When cities, urbanisation become economic liabilities
Growth of cities elsewhere, particularly in advanced economies of the world, signposts economic growth and wellbeing, improved living standards for the people, and increased prospects for job and wealth creation. This is not so for Africa.
In Africa, the growth of cities and rising urbanisation are such that it is feared that in about 15 years, unless something happens to check it, city population will double its current figure of about 65 percent of the continent’s total population.
By the last count, seven new cities which are still under construction are anticipated across Africa and these have a combined capacity to provide homes for about 800,000 residents.
These cities include Eko Atlantic City in Lagos, Nigeria, which sits on nine million square metres of land with a promise of providing home for 250,000 residents and 150,000 others commuting to it every day. Others are Kiamba in Angola; Konzo Techno City in Kenya; Apolonia and King City in Greater Accra and Western Ghana; Tatu City in Nairobi, capital of Kenya; La Cite du Fleuve in Kinshasa, the capital of the Republic of Congo; and Hope City also in Accra, Ghana.

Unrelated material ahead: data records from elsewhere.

/-- Round a positive rational to FP32. -/
def roundRat (neg : Bool) (num den : Nat) : Reg := BitVec.ofNat 32 (roundFmt fFP32 none false neg num den).1

/-- m × 2^(n - 30) as a fraction. -/
def uFrac (m n : Int) : Nat × Nat :=
  if 30 ≤ n then (m.toNat * 2 ^ (n - 30).toNat, 1) else (m.toNat, 2 ^ (30 - n).toNat)

/-- FP32 one. -/
def one32 : Reg := 0x3F800000#32

def expFn (s e : Int) : Reg :=
  if geInt s e 89 then inf32 false
  else if leInt s e (-111) then 0
  else
    let (m, n) := expCore (floorMul s elC (e - 2))
    round32 m (n - 30) 0

def exp2Fn (s e : Int) : Reg :=
  if geInt s e 128 then inf32 false
  else if leInt s e (-160) then 0
  else
    let (m, n) := expCore (floorMul s 1 (e + 30))
    round32 m (n - 30) 0

def sigmoidFn (s e : Int) : Reg :=
  if geInt s e 32 then one32
  else if leInt s e (-128) then 0
  else
    let (m, n) := expCore (floorMul (-s) elC (e - 2))
    let (un, ud) := uFrac m n
    roundRat false ud (ud + un)

def tanhFn (x : Reg) (neg : Bool) (m : Nat) (e : Int) : Reg :=
  if !geInt m (e + 12) 1 then x
  else if geInt m e 10 then (if neg then 0xBF800000#32 else one32)
  else
    let (cm, n) := expCore (floorMul (-2 * (m : Int)) elC (e - 2))
    let (un, ud) := uFrac cm n
    if un = ud then zero32 neg else roundRat neg ((ud : Int) - un).natAbs (ud + un)

/-- `log2_fixed` of R197, for a positive finite value m × 2^e that is not a power of two. -/
def log2Fixed (m : Nat) (e : Int) : Reg :=
  let k : Int := (Nat.log2 m : Int) + e
  let mm : Int := (m * 2 ^ (23 - Nat.log2 m) : Nat)
  let i := (mm / 131072 - 64).toNat
  let z := mm * rcC i / 8388608 - 1073741824
  let z2 := sh30 (z * z)
  let z3 := sh30 (z2 * z)
  let z4 := sh30 (z3 * z)
  let pz := sh30 (d1C * z - d2C * z2 + d3C * z3 - d4C * z4)
  round32 (k * 1073741824 + lgC i + pz) (-30) 0

/-- Integer square root, one bit of the root at a time. -/
def isqrtGo : Nat → Nat → Nat → Nat
  | 0, _, r => r
  | b + 1, n, r => let r' := r + 2 ^ b; if r' * r' ≤ n then isqrtGo b n r' else isqrtGo b n r

def isqrt (n : Nat) : Nat := isqrtGo (Nat.log2 n / 2 + 1) n 0

/-- √(m × 2^e) rounded once: the root is taken to more than 26 bits, and one half stands for what lies
between it and the next integer (R198). -/
def sqrtFn (m : Nat) (e : Int) : Reg :=
  let k : Int := if e % 2 = 0 then 60 else 61
  let n := m * 2 ^ k.toNat
  let r := isqrt n
  round32 ((2 * r + (if r * r = n then 0 else 1) : Nat) : Int) ((e - k) / 2 - 1) 0

/-- 1/√(m × 2^e) rounded once (R198). -/
def rsqrtFn (m : Nat) (e : Int) : Reg :=
  let k : Nat := if e % 2 = 0 then 120 else 121
  let r := isqrt (2 ^ k / m)
  round32 ((2 * r + (if r * r * m = 2 ^ k then 0 else 1) : Nat) : Int) (-(e + k) / 2 - 1) 0

/-- A transcendental function of one FP32 operand (Tables CMD-12 and ARI-5). -/
def transFn (func : Nat) (x : Reg) : Reg :=
  match val32 x with
  | .nan => nan32
  | .inf neg =>
    match func with
    | 0x01 | 0x02 => if neg then 0 else inf32 false
    | 0x03 | 0x06 => if neg then nan32 else inf32 false
    | 0x04 => zero32 neg
    | 0x05 => if neg then nan32 else 0
    | 0x07 => if neg then 0xBF800000#32 else one32
    | _ => if neg then 0 else one32
  | .fin neg m e =>
    if m = 0 then
      match func with
      | 0x01 | 0x02 => one32
      | 0x03 => inf32 true
      | 0x04 | 0x05 => inf32 neg
      | 0x06 | 0x07 => zero32 neg
      | _ => 0x3F000000#32
    else
      match func with
      | 0x01 => expFn (sgn neg m) e
      | 0x02 => exp2Fn (sgn neg m) e
      | 0x03 =>
        if neg then nan32
        else if m = 2 ^ Nat.log2 m then round32 ((Nat.log2 m : Int) + e) 0 0
        else log2Fixed m e
      | 0x04 => if 0 ≤ e then roundRat neg 1 (m * 2 ^ e.toNat) else roundRat neg (2 ^ (-e).toNat) m
      | 0x05 => if neg then nan32 else rsqrtFn m e
      | 0x06 => if neg then nan32 else sqrtFn m e
      | 0x07 => tanhFn x neg m e
      | _ => sigmoidFn (sgn neg m) e

end Sys2Proof.Machine
end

UN-HABITAT, the human settlement agency of the United Nations, notes that Africa is experiencing a fast-paced urbanisation with more people, especially the youth, coming to the city.
The agency, however, worries that this rapid urbanization, which is supposed to be an economic asset, is rather a seeming liability because it is happening in largely unplanned cities, estimating that about 60 percent of the urban city dwellers in Africa live in slums.
Lagos, Nigeria’s largest commercial city, has nine identified slum areas including Badia, Amukoko, Ajegunle, Okokomaiko, Orile, among others, and over 70 percent of the city’s 18 million people live in these slum areas. Abuja, the federal capital city, also has a number of growing slum areas like Kuje, Kubwa, Nyanya and others.
In Ghana, Sodom and Gomorrah represents the face of poverty and deprivation in Accra, the country’s capital. The situation is perhaps worse in Kibera in Nairobi, Kenya, which is a typical example of a settlement for the urban poor. These areas, though within the urban areas, suffer from lack of facilities, unplanned and unsustainable development.
It is against this backdrop that UN-HABITAT is canvassing planned cities in Africa for wealth creation and poverty alleviation. According to the agency, urbanisation in Africa happens mainly in an unplanned manner, lacking in facilities, access to health, education, sanitation, and proper construction of cities.
“We have realised that African cities developments are liabilities and not assets because they are plagued by problems very difficult to manage; but as opposed to what we think, the city is an asset, not a liability,” says Joan Clos, the agency’s director for Human Settlement, explaining that the city is a place that can generate economic awareness.
Clos advises that the city as a wealth generating place has to be planned and organised in such a way that it should produce wealth to improve human settlement, pointing out, however, that the city could be a source of conflict, problem and congestion.
Experts in city development insist that urbanisation process is a source of wealth which is not immediately understood, pointing out that once a country urbanises a city, it creates value.
In their opinion, the wealth of a city can only be realised if the city is well managed, adding that information interchange is cheaper in a city than in an isolated place in a rural area.
According to the experts, closeness of factors of production creates economic efficiency; it diminishes transaction cost and increases the value of urbanisation and also the value of agglomeration and economy of scale.